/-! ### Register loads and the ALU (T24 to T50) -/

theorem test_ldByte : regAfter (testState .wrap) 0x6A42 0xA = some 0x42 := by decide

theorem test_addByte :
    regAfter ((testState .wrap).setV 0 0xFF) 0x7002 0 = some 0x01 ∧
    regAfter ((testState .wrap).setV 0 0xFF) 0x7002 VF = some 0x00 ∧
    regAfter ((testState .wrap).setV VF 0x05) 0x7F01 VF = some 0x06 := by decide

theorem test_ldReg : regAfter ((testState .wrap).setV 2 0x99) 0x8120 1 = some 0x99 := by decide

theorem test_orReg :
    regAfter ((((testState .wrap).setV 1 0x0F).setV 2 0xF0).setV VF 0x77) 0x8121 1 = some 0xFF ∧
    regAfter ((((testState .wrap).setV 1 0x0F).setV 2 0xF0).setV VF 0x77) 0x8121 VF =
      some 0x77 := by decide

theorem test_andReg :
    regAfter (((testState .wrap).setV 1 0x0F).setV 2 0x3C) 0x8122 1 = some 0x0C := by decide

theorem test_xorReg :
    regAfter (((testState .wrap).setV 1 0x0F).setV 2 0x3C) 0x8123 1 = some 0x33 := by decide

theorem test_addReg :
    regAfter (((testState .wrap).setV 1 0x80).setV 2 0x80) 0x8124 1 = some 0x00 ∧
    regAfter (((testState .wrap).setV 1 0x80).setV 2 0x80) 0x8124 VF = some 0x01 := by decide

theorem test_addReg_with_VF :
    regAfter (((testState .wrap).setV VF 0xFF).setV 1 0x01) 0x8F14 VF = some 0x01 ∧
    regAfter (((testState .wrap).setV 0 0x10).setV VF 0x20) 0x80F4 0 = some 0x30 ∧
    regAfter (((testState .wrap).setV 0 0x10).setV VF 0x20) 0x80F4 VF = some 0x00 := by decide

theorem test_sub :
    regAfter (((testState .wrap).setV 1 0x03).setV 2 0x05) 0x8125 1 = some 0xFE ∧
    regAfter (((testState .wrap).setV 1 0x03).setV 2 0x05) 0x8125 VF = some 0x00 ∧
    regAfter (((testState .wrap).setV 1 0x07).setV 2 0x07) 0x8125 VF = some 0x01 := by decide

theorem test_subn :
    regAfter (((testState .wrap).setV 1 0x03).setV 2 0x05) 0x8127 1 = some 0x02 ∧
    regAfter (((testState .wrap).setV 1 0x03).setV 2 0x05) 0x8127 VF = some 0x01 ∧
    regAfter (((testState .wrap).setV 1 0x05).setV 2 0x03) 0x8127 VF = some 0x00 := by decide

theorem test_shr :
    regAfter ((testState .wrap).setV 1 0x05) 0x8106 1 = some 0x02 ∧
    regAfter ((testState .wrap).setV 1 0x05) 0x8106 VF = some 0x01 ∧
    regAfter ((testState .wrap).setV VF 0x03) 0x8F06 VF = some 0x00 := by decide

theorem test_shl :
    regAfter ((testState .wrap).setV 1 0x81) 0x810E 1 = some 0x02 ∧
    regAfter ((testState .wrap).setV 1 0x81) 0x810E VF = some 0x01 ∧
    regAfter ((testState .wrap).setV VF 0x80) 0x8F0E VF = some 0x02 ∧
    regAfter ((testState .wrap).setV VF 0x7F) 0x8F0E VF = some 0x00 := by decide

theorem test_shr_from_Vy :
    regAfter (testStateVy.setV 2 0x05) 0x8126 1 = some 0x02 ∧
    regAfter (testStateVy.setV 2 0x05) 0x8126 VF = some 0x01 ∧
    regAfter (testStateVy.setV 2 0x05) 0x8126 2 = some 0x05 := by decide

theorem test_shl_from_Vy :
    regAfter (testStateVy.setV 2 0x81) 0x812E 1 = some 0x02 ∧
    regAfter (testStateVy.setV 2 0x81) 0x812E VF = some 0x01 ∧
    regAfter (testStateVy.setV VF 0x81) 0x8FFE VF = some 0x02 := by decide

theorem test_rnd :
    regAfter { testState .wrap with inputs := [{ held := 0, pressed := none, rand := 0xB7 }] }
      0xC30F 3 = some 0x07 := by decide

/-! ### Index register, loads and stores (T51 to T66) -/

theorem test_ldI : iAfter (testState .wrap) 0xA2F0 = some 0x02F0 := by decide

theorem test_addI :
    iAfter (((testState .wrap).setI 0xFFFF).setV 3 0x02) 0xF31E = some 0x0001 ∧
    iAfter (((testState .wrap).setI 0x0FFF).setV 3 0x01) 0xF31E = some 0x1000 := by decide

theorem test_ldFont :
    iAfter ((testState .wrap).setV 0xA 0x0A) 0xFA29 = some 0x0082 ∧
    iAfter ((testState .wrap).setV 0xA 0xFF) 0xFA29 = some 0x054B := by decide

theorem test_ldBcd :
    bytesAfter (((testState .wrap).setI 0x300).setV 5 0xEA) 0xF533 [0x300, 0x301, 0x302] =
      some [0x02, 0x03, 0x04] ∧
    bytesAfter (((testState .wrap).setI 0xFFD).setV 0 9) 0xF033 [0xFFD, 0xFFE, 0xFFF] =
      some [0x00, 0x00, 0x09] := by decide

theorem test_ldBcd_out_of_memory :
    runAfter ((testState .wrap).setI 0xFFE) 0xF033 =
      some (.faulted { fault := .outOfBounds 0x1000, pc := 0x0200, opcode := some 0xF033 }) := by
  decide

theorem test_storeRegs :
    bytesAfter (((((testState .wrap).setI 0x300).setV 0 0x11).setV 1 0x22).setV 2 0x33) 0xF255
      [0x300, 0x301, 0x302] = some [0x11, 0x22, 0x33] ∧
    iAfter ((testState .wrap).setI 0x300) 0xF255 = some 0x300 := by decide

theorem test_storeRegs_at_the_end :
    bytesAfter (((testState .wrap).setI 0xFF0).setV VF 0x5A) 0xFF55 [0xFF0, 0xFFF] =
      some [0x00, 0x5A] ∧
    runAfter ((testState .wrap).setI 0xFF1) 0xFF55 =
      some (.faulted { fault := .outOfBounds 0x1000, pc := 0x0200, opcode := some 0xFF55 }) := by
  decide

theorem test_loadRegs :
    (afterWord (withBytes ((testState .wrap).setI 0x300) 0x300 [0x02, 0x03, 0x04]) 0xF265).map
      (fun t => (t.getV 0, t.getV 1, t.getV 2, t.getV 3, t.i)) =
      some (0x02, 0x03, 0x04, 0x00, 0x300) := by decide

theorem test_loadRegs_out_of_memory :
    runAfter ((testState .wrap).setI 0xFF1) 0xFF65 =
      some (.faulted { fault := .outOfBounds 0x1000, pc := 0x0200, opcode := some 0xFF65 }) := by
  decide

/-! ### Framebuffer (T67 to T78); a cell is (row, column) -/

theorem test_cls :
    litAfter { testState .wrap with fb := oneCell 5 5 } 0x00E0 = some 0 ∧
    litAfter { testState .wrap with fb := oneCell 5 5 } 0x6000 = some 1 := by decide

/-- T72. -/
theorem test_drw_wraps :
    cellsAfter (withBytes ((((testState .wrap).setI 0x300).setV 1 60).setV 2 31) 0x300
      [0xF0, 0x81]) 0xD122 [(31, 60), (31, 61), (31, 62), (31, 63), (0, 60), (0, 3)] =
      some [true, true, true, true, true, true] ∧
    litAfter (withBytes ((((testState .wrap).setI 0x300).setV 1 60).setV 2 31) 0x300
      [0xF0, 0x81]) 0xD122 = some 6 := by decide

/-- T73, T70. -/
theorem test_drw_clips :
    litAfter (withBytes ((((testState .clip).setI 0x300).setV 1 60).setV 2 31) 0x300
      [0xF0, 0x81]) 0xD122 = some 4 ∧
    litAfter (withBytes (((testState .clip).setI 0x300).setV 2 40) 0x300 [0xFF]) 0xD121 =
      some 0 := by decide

--

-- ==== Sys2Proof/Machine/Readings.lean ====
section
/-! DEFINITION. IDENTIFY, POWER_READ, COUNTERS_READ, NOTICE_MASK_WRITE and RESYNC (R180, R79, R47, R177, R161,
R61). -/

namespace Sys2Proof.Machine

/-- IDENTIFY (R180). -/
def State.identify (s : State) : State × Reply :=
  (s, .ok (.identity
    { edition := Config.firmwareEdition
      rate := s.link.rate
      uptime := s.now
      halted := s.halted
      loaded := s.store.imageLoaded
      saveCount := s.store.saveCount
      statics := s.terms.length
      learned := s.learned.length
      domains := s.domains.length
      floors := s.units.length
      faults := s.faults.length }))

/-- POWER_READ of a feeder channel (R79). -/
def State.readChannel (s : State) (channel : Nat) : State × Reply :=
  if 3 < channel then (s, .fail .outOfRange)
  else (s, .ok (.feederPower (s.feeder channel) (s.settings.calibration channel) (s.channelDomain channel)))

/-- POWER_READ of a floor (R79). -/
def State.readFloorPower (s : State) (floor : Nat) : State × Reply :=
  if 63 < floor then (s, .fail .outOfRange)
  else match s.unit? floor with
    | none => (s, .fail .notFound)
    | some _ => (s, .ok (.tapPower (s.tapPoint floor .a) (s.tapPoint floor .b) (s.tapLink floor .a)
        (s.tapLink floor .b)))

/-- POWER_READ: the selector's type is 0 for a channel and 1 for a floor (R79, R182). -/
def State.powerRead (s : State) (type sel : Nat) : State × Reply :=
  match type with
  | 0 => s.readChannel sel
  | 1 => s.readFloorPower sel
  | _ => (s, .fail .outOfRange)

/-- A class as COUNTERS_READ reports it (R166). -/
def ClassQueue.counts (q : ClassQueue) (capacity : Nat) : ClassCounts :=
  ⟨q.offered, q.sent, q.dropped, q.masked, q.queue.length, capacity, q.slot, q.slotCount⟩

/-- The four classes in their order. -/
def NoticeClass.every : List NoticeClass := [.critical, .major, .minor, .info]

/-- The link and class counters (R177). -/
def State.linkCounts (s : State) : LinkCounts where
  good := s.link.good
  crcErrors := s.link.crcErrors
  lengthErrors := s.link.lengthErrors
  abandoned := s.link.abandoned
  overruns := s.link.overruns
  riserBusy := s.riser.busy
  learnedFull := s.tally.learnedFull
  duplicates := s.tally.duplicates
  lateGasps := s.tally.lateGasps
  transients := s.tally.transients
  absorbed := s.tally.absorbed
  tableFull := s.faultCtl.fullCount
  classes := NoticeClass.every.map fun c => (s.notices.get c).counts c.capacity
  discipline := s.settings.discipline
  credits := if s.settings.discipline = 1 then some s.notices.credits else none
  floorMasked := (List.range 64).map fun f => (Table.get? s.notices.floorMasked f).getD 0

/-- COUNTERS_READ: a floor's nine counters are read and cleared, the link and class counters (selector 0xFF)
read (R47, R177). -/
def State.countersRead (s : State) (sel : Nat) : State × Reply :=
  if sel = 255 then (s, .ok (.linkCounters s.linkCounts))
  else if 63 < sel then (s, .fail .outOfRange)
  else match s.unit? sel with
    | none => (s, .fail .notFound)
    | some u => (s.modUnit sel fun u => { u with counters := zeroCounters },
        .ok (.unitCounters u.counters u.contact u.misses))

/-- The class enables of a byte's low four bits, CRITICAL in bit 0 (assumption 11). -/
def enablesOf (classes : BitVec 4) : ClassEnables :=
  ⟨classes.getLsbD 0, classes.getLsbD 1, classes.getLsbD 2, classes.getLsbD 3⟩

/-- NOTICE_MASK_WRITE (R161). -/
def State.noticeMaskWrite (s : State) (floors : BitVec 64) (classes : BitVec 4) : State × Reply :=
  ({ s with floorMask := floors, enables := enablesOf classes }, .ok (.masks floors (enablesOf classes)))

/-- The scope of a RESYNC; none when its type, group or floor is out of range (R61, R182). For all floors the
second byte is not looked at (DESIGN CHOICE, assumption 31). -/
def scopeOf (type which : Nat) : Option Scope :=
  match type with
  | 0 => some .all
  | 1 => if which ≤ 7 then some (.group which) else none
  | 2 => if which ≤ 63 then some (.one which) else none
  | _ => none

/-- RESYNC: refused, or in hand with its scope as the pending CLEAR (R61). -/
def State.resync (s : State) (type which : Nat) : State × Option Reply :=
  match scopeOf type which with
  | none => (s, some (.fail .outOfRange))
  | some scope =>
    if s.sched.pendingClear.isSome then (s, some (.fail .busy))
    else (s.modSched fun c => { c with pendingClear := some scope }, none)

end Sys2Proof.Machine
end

## Exercise description:
Look above for the line containing "abandoned := s.link.abandoned". Output from there through the line containing "classes := NoticeClass.every.map", exactly and inclusively.

## Expected answer:
  abandoned := s.link.abandoned
  overruns := s.link.overruns
  riserBusy := s.riser.busy
  learnedFull := s.tally.learnedFull
  duplicates := s.tally.duplicates
  lateGasps := s.tally.lateGasps
  transients := s.tally.transients
  absorbed := s.tally.absorbed
  tableFull := s.faultCtl.fullCount
  classes := NoticeClass.every.map fun c => (s.notices.get c).counts c.capacity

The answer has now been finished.